▶ **Task data**:

-- ==== Sys2Proof/Machine/Dictionary.lean ====
section
/-! DEFINITION. The Phophor dictionary as it serves a message (R321 to R346): abort codes in their order, sessions, segments, snapshots,
the checks and effects of each object's write, and responses. -/

namespace Sys2Proof.Machine

/-! ## Abort codes (R336) -/

/-- PROTOCOL. -/
abbrev abProtocol : Nat := 0x0601_0000
/-- MALFORMED. -/
abbrev abMalformed : Nat := 0x0602_0000
/-- SESSION_UNKNOWN. -/
abbrev abUnknown : Nat := 0x0501_0000
/-- SESSION_SEQUENCE. -/
abbrev abSequence : Nat := 0x0502_0000
/-- PROOF_INVALID. -/
abbrev abProof : Nat := 0x0503_0000
/-- SESSION_LIMIT. -/
abbrev abLimit : Nat := 0x0504_0000
/-- LOCKED. -/
abbrev abLocked : Nat := 0x0505_0000
/-- SEGMENT. -/
abbrev abSegment : Nat := 0x0603_0000
/-- NO_OBJECT. -/
abbrev abNoObject : Nat := 0x0101_0000
/-- NO_SUB. -/
abbrev abNoSub : Nat := 0x0102_0000
/-- NOT_IN_SUBSET. -/
abbrev abSubset : Nat := 0x0204_0000
/-- READ_ONLY. -/
abbrev abReadOnly : Nat := 0x0201_0000
/-- WRITE_ONLY. -/
abbrev abWriteOnly : Nat := 0x0202_0000
/-- NEEDS_SESSION. -/
abbrev abNeedsSession : Nat := 0x0203_0000
/-- TYPE_LENGTH. -/
abbrev abTypeLength : Nat := 0x0301_0000
/-- RANGE. -/
abbrev abRange : Nat := 0x0302_0000
/-- BLOB_LAYOUT. -/
abbrev abLayout : Nat := 0x0303_0000
/-- STATE_CONFLICT. -/
abbrev abConflict : Nat := 0x0401_0000
/-- BUSY. -/
abbrev abBusy : Nat := 0x0402_0000
/-- STORAGE. -/
abbrev abStorage : Nat := 0x0701_0000

/-! ## Outcomes and responses (R331 to R333) -/

/-- What serving a request gives: the data, LAST flag and total of its response, an abort code, or no response yet. -/
inductive Result where
  | ok (data : Bytes) (last : Bool) (total : Option Nat)
  | abort (code : Nat)
  | later
  deriving DecidableEq, Repr

/-- What the module does once the response has been sent: nothing; sessions close, every one or those proven under a slot (R399); a
new COM_UDP_PORT (R327); a restart of the management core (R374); a warm reset (R426). -/
inductive After where
  | nothing
  | close (slot : Option Nat)
  | udpPort (n : Nat)
  | restart
  | warm
  deriving DecidableEq, Repr

/-- A response without data. -/
def Result.done : Result := .ok [] false none

/-- The bytes of a response; a version that does not exist is answered in the form of version 1 (R331 to R333, R336; log 63). -/
def respond (m : Msg) (r : Result) : Bytes :=
  let (op, data, flags, total) : Byte × Bytes × Nat × Option Nat := match r with
    | .ok data last total => (m.op ||| 0x80, data, if last then 1 else 0, total)
    | .abort code => (0xFF, leBytes 4 code, 0, none)
    | .later => (0xFF, [], 0, none)
  let head (version flags : Nat) : Bytes :=
    leBytes 1 version ++ [op] ++ leBytes 2 m.transaction.toNat ++ leBytes 2 m.index.toNat ++ [m.sub] ++ leBytes 1 flags
  if m.version = 2 then
    let offset := if op = 0x81 then m.offset.toNat else Config.replyField 1 m.offset.toNat
    head 2 flags ++ leBytes 4 m.session.toNat ++ leBytes 4 (Config.replyField 0 m.sequence.toNat) ++ leBytes 4 offset ++
      leBytes 4 (total.getD (Config.replyField 2 m.total.toNat)) ++ data
  else head 1 0 ++ data

/-! ## Message form (R331 to R333, R336) -/

/-- Whether a version 1 message is malformed. -/
def malformed1 (m : Msg) : Bool :=
  m.short || m.flags != 0 || !(m.op == 1 || m.op == 2) || (m.op == 1 && !m.data.isEmpty) || decide (1024 < m.data.length)

/-- Whether a segment's place does not fit its total (DEDUCED, log 65). -/
def badSegment (m : Msg) : Bool :=
  let stop := m.offset.toNat + m.data.length
  if m.flags == 1 then stop != m.total.toNat else decide (m.total.toNat ≤ stop)

/-- Whether a version 2 message is malformed. -/
def malformed2 (m : Msg) : Bool :=
  m.short || !([1, 2, 3, 0x10, 0x11, 0x12].contains m.op) || decide (1 < m.flags.toNat) || decide (1024 < m.data.length) ||
    (!([2, 0x11].contains m.op) && !m.data.isEmpty) ||
    (m.op == 0x10 && !(m.index == 0 && m.sub == 0 && m.session == 0)) || ([2, 0x11].contains m.op && badSegment m)

/-! ## Sessions (R338 to R342) -/

/-- The state with a session place replaced. -/
def State.setSession (s : State) (i : Nat) (x : Session) : State :=
  { s with dict := { s.dict with sessions := put {} s.dict.sessions i x } }

/-- The place of the session that a message names, of its channel and source (R341). -/
def State.findSession (s : State) (h : Holder) (id : Word) : Option Nat :=
  (List.range 8).find? fun i =>
    let x := s.session i
    x.phase != 0 && x.id == id && x.chan == h.chan && x.addr == h.addr && x.port == h.port

/-- A session closes, with its partial write and its snapshots (R342). -/
def closeSession (s : State) (i : Nat) : State :=
  let id := (s.session i).id
  let s := s.setSession i {}
  { s with dict := { s.dict with
      partials := s.dict.partials.filter fun y => y.holder.session != id
      snaps := s.dict.snaps.filter fun y => y.holder.session != id } }

/-- The sessions of some places close. -/
def closeWhere (s : State) (p : Session → Bool) : State :=
  upTo 8 (fun i s => if (s.session i).phase ≠ 0 ∧ p (s.session i) = true then closeSession s i else s) s

/-- SESSION_OPEN: a PENDING session with a fresh identifier and nonce, within the limits and outside a lockout (R338, R340). -/
def openSession (s : State) (h : Holder) : State × Result :=
  let pend := (List.range 8).countP fun i => (s.session i).phase == 1 && (s.session i).chan == h.chan
  match (List.range 8).find? fun i => (s.session i).phase == 0 with
  | none => (s, .abort abLimit)
  | some i =>
    if 2 ≤ pend then (s, .abort abLimit)
    else if s.dict.locked.isSome then (s, .abort abLocked)
    else
      let (n, s) := s.draw
      let taken (id : Word) : Bool := id == 0 || (List.range 8).any fun j => (s.session j).phase != 0 && (s.session j).id == id
      let id := (((List.range 10).map fun k => BitVec.ofNat 32 (n + k)).find? fun id => !taken id).getD 0
      let (nonce, s) := s.drawBytes 32
      (s.setSession i { phase := 1, id, chan := h.chan, addr := h.addr, port := h.port, nonce, lastAt := s.clock.up },
        .ok (leBytes 4 id.toNat ++ nonce ++ leBytes 4 30_000) false none)

/-- The 64-byte message that a proof signs (R338). -/
def proofMessage (s : State) (x : Session) : Bytes :=
  asciiBytes "PHOSESS1" ++ leBytes 8 s.fuses.serial.toNat ++ x.nonce ++ leBytes 4 x.id.toNat ++ leBytes 4 x.chan ++ zeroBytes 8

/-- Whether a whole proof is valid for a session (R338, R339). -/
def proofValid (s : State) (x : Session) (proof : Bytes) : Bool :=
  let slot := field proof 0 1
  let root := if slot < 8 then s.sessRoot slot else []
  proof.length == 2824 && zeros proof 1 3 && !root.isEmpty && !s.dict.usedNonces.contains x.nonce && x.phase == 1 &&
    Config.xmssVerify root (proofMessage s x) (proof.drop 4)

▶ **What you are asked to do**: Give back exactly the lines above, from the line containing "R333, R336) -/" through the line containing "def closeWhere (s", with both end lines and nothing more.

▶ **Task output**:
/-! ## Message form (R331 to R333, R336) -/

/-- Whether a version 1 message is malformed. -/
def malformed1 (m : Msg) : Bool :=
  m.short || m.flags != 0 || !(m.op == 1 || m.op == 2) || (m.op == 1 && !m.data.isEmpty) || decide (1024 < m.data.length)

/-- Whether a segment's place does not fit its total (DEDUCED, log 65). -/
def badSegment (m : Msg) : Bool :=
  let stop := m.offset.toNat + m.data.length
  if m.flags == 1 then stop != m.total.toNat else decide (m.total.toNat ≤ stop)

/-- Whether a version 2 message is malformed. -/
def malformed2 (m : Msg) : Bool :=
  m.short || !([1, 2, 3, 0x10, 0x11, 0x12].contains m.op) || decide (1 < m.flags.toNat) || decide (1024 < m.data.length) ||
    (!([2, 0x11].contains m.op) && !m.data.isEmpty) ||
    (m.op == 0x10 && !(m.index == 0 && m.sub == 0 && m.session == 0)) || ([2, 0x11].contains m.op && badSegment m)

/-! ## Sessions (R338 to R342) -/

/-- The state with a session place replaced. -/
def State.setSession (s : State) (i : Nat) (x : Session) : State :=
  { s with dict := { s.dict with sessions := put {} s.dict.sessions i x } }

/-- The place of the session that a message names, of its channel and source (R341). -/
def State.findSession (s : State) (h : Holder) (id : Word) : Option Nat :=
  (List.range 8).find? fun i =>
    let x := s.session i
    x.phase != 0 && x.id == id && x.chan == h.chan && x.addr == h.addr && x.port == h.port

/-- A session closes, with its partial write and its snapshots (R342). -/
def closeSession (s : State) (i : Nat) : State :=
  let id := (s.session i).id
  let s := s.setSession i {}
  { s with dict := { s.dict with
      partials := s.dict.partials.filter fun y => y.holder.session != id
      snaps := s.dict.snaps.filter fun y => y.holder.session != id } }

/-- The sessions of some places close. -/
def closeWhere (s : State) (p : Session → Bool) : State :=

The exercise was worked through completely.